> The task: Whether an entry is long or short, retype it exactly.

> Data records:
★ ★ ★ ★

-- ==== Sys2Proof/Tests/Slice0.lean ====
section
/-! SUPPORT. The model's own tests. Expected values are the spec's (95_test_vectors.md, or the encoding rules of
30_encoding.md), never the model's answer pasted back. The last part holds one witness for each statement that has
hypotheses: concrete states and operands that meet all of them, at boundary values where a hypothesis is a range. -/

namespace Sys2Proof.Tests

open Sys2Proof Sys2Proof.Machine

-- One theorem after another: many `decide` proofs at once would each hold a thread, and its stack, while they wait.
set_option Elab.async false
set_option synthInstance.maxSize 2000
set_option synthInstance.maxHeartbeats 400000

/-! ### Well-formedness -/

/-- COMPRESS with RSV = 1 (V-HS-1). -/
theorem test_wellFormed_refuses_reserved :
    WellFormed.reservedZero 0x00000101#32 = false ∧ WellFormed.commandWord 0x00000101#32 = false := by decide

/-- The lowest unlisted opcode (V-HS-1). -/
theorem test_wellFormed_refuses_unlisted_opcode :
    WellFormed.opcodeListed 0x00000004#32 = false ∧ WellFormed.commandWord 0x00000004#32 = false := by decide

/-- Capacities that R7 excludes, one bound at a time, beside the largest it admits. -/
theorem test_wellFormed_refuses_capacities :
    Config.Caps.legal { imgBytes := 1048576, lenWords := 262144, bitsBytes := 1048576, ftEntries := 4294967295 } = true ∧
    Config.Caps.legal { imgBytes := 6, lenWords := 1, bitsBytes := 4, ftEntries := 1 } = false ∧
    Config.Caps.legal { imgBytes := 0, lenWords := 1, bitsBytes := 4, ftEntries := 1 } = false ∧
    Config.Caps.legal { imgBytes := 1048580, lenWords := 1, bitsBytes := 4, ftEntries := 1 } = false ∧
    Config.Caps.legal { imgBytes := 4, lenWords := 0, bitsBytes := 4, ftEntries := 1 } = false ∧
    Config.Caps.legal { imgBytes := 4, lenWords := 262145, bitsBytes := 4, ftEntries := 1 } = false ∧
    Config.Caps.legal { imgBytes := 4, lenWords := 1, bitsBytes := 1, ftEntries := 1 } = false ∧
    Config.Caps.legal { imgBytes := 4, lenWords := 1, bitsBytes := 4, ftEntries := 0 } = false ∧
    Config.Caps.legal { imgBytes := 4, lenWords := 1, bitsBytes := 4, ftEntries := 4294967296 } = false := by decide

/-! ### Decoding: every command's word, written out from R58 -/

theorem test_decode_nop : decode 0b00000000000000000000000000000000#32 = .ok .nop := by decide
theorem test_decode_compress : decode 0b00000000000000000000000000000001#32 = .ok .compress := by decide
theorem test_decode_ftClear : decode 0b00000000000000000000000000000010#32 = .ok .ftClear := by decide
theorem test_decode_pkReset : decode 0b00000000000000000000000000000011#32 = .ok .pkReset := by decide
theorem test_decode_xform : decode 0b00000000000000000000000000010000#32 = .ok .xform := by decide
theorem test_decode_quant : decode 0b00000000000000000000000000010001#32 = .ok .quant := by decide
theorem test_decode_prob : decode 0b00000000000000000000000000010010#32 = .ok .prob := by decide
theorem test_decode_ftInc : decode 0b00000000000000000000000000010011#32 = .ok .ftInc := by decide
theorem test_decode_acBegin : decode 0b00000000000000000000000000100000#32 = .ok .acBegin := by decide
theorem test_decode_acEncode : decode 0b00000000000000000000000000100001#32 = .ok .acEncode := by decide
theorem test_decode_acEnd : decode 0b00000000000000000000000000100010#32 = .ok .acEnd := by decide

/-- The edges of the illegal opcode ranges (R59), and a RSV bit on a legal opcode. -/
theorem test_decode_refuses :
    [0x04#32, 0x0F#32, 0x14#32, 0x1F#32, 0x23#32, 0xFF#32].map decode =
      List.replicate 6 (.error .unknownOpcode) ∧
    [0x00000100#32, 0x80000000#32, 0x00000101#32].map decode = List.replicate 3 (.error .reservedNonzero) := by decide

/-- A number that does not fit one command word is no instruction. -/
theorem test_decodeTableWord_one_word : decodeTableWord 64 0x100000001 = none ∧ decodeTableWord 32 0x22 = some .acEnd := by
  decide

/-! ### The helpers of the tests -/

/-- A small device: 4 pixels, 2 LEN entries, 32 bits of output, 2 keys. -/
def smallCaps : Config.Caps := { imgBytes := 16, lenWords := 2, bitsBytes := 4, ftEntries := 2 }

/-- The small device after reset. -/
def small : State := { State.reset with caps := smallCaps }

/-- The state after one command. -/
def after (i : Instr) (s : State) : State :=
  match exec i s with
  | .next t => t
  | .fault _ => s
  | .refused _ => s

/-- Every command answers a next state. -/
theorem after_eq (i : Instr) (s : State) : exec i s = .next (after i s) := by cases i <;> rfl

/-- The table of V-CM-1 after its step 6: two keys in the empty context, with counts 2 and 1. -/
def twoKeys : FreqTable :=
  { entries := [({ ctx := [], value := 0x400000#24 }, 2#32), ({ ctx := [], value := 0x500000#24 }, 1#32)]
    total := 3#32, used := 2#32 }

★ ★ ★ ★

> Exercise answer:
-- ==== Sys2Proof/Tests/Slice0.lean ====
section
/-! SUPPORT. The model's own tests. Expected values are the spec's (95_test_vectors.md, or the encoding rules of
30_encoding.md), never the model's answer pasted back. The last part holds one witness for each statement that has
hypotheses: concrete states and operands that meet all of them, at boundary values where a hypothesis is a range. -/

namespace Sys2Proof.Tests

open Sys2Proof Sys2Proof.Machine

-- One theorem after another: many `decide` proofs at once would each hold a thread, and its stack, while they wait.
set_option Elab.async false
set_option synthInstance.maxSize 2000
set_option synthInstance.maxHeartbeats 400000

/-! ### Well-formedness -/

/-- COMPRESS with RSV = 1 (V-HS-1). -/
theorem test_wellFormed_refuses_reserved :
    WellFormed.reservedZero 0x00000101#32 = false ∧ WellFormed.commandWord 0x00000101#32 = false := by decide

/-- The lowest unlisted opcode (V-HS-1). -/
theorem test_wellFormed_refuses_unlisted_opcode :
    WellFormed.opcodeListed 0x00000004#32 = false ∧ WellFormed.commandWord 0x00000004#32 = false := by decide

/-- Capacities that R7 excludes, one bound at a time, beside the largest it admits. -/
theorem test_wellFormed_refuses_capacities :
    Config.Caps.legal { imgBytes := 1048576, lenWords := 262144, bitsBytes := 1048576, ftEntries := 4294967295 } = true ∧
    Config.Caps.legal { imgBytes := 6, lenWords := 1, bitsBytes := 4, ftEntries := 1 } = false ∧
    Config.Caps.legal { imgBytes := 0, lenWords := 1, bitsBytes := 4, ftEntries := 1 } = false ∧
    Config.Caps.legal { imgBytes := 1048580, lenWords := 1, bitsBytes := 4, ftEntries := 1 } = false ∧
    Config.Caps.legal { imgBytes := 4, lenWords := 0, bitsBytes := 4, ftEntries := 1 } = false ∧
    Config.Caps.legal { imgBytes := 4, lenWords := 262145, bitsBytes := 4, ftEntries := 1 } = false ∧
    Config.Caps.legal { imgBytes := 4, lenWords := 1, bitsBytes := 1, ftEntries := 1 } = false ∧
    Config.Caps.legal { imgBytes := 4, lenWords := 1, bitsBytes := 4, ftEntries := 0 } = false ∧
    Config.Caps.legal { imgBytes := 4, lenWords := 1, bitsBytes := 4, ftEntries := 4294967296 } = false := by decide

/-! ### Decoding: every command's word, written out from R58 -/

theorem test_decode_nop : decode 0b00000000000000000000000000000000#32 = .ok .nop := by decide
theorem test_decode_compress : decode 0b00000000000000000000000000000001#32 = .ok .compress := by decide
theorem test_decode_ftClear : decode 0b00000000000000000000000000000010#32 = .ok .ftClear := by decide
theorem test_decode_pkReset : decode 0b00000000000000000000000000000011#32 = .ok .pkReset := by decide
theorem test_decode_xform : decode 0b00000000000000000000000000010000#32 = .ok .xform := by decide
theorem test_decode_quant : decode 0b00000000000000000000000000010001#32 = .ok .quant := by decide
theorem test_decode_prob : decode 0b00000000000000000000000000010010#32 = .ok .prob := by decide
theorem test_decode_ftInc : decode 0b00000000000000000000000000010011#32 = .ok .ftInc := by decide
theorem test_decode_acBegin : decode 0b00000000000000000000000000100000#32 = .ok .acBegin := by decide
theorem test_decode_acEncode : decode 0b00000000000000000000000000100001#32 = .ok .acEncode := by decide
theorem test_decode_acEnd : decode 0b00000000000000000000000000100010#32 = .ok .acEnd := by decide

/-- The edges of the illegal opcode ranges (R59), and a RSV bit on a legal opcode. -/
theorem test_decode_refuses :
    [0x04#32, 0x0F#32, 0x14#32, 0x1F#32, 0x23#32, 0xFF#32].map decode =
      List.replicate 6 (.error .unknownOpcode) ∧
    [0x00000100#32, 0x80000000#32, 0x00000101#32].map decode = List.replicate 3 (.error .reservedNonzero) := by decide

/-- A number that does not fit one command word is no instruction. -/
theorem test_decodeTableWord_one_word : decodeTableWord 64 0x100000001 = none ∧ decodeTableWord 32 0x22 = some .acEnd := by
  decide

/-! ### The helpers of the tests -/

/-- A small device: 4 pixels, 2 LEN entries, 32 bits of output, 2 keys. -/
def smallCaps : Config.Caps := { imgBytes := 16, lenWords := 2, bitsBytes := 4, ftEntries := 2 }

/-- The small device after reset. -/
def small : State := { State.reset with caps := smallCaps }

/-- The state after one command. -/
def after (i : Instr) (s : State) : State :=
  match exec i s with
  | .next t => t
  | .fault _ => s
  | .refused _ => s

/-- Every command answers a next state. -/
theorem after_eq (i : Instr) (s : State) : exec i s = .next (after i s) := by cases i <;> rfl

/-- The table of V-CM-1 after its step 6: two keys in the empty context, with counts 2 and 1. -/
def twoKeys : FreqTable :=
  { entries := [({ ctx := [], value := 0x400000#24 }, 2#32), ({ ctx := [], value := 0x500000#24 }, 1#32)]
    total := 3#32, used := 2#32 }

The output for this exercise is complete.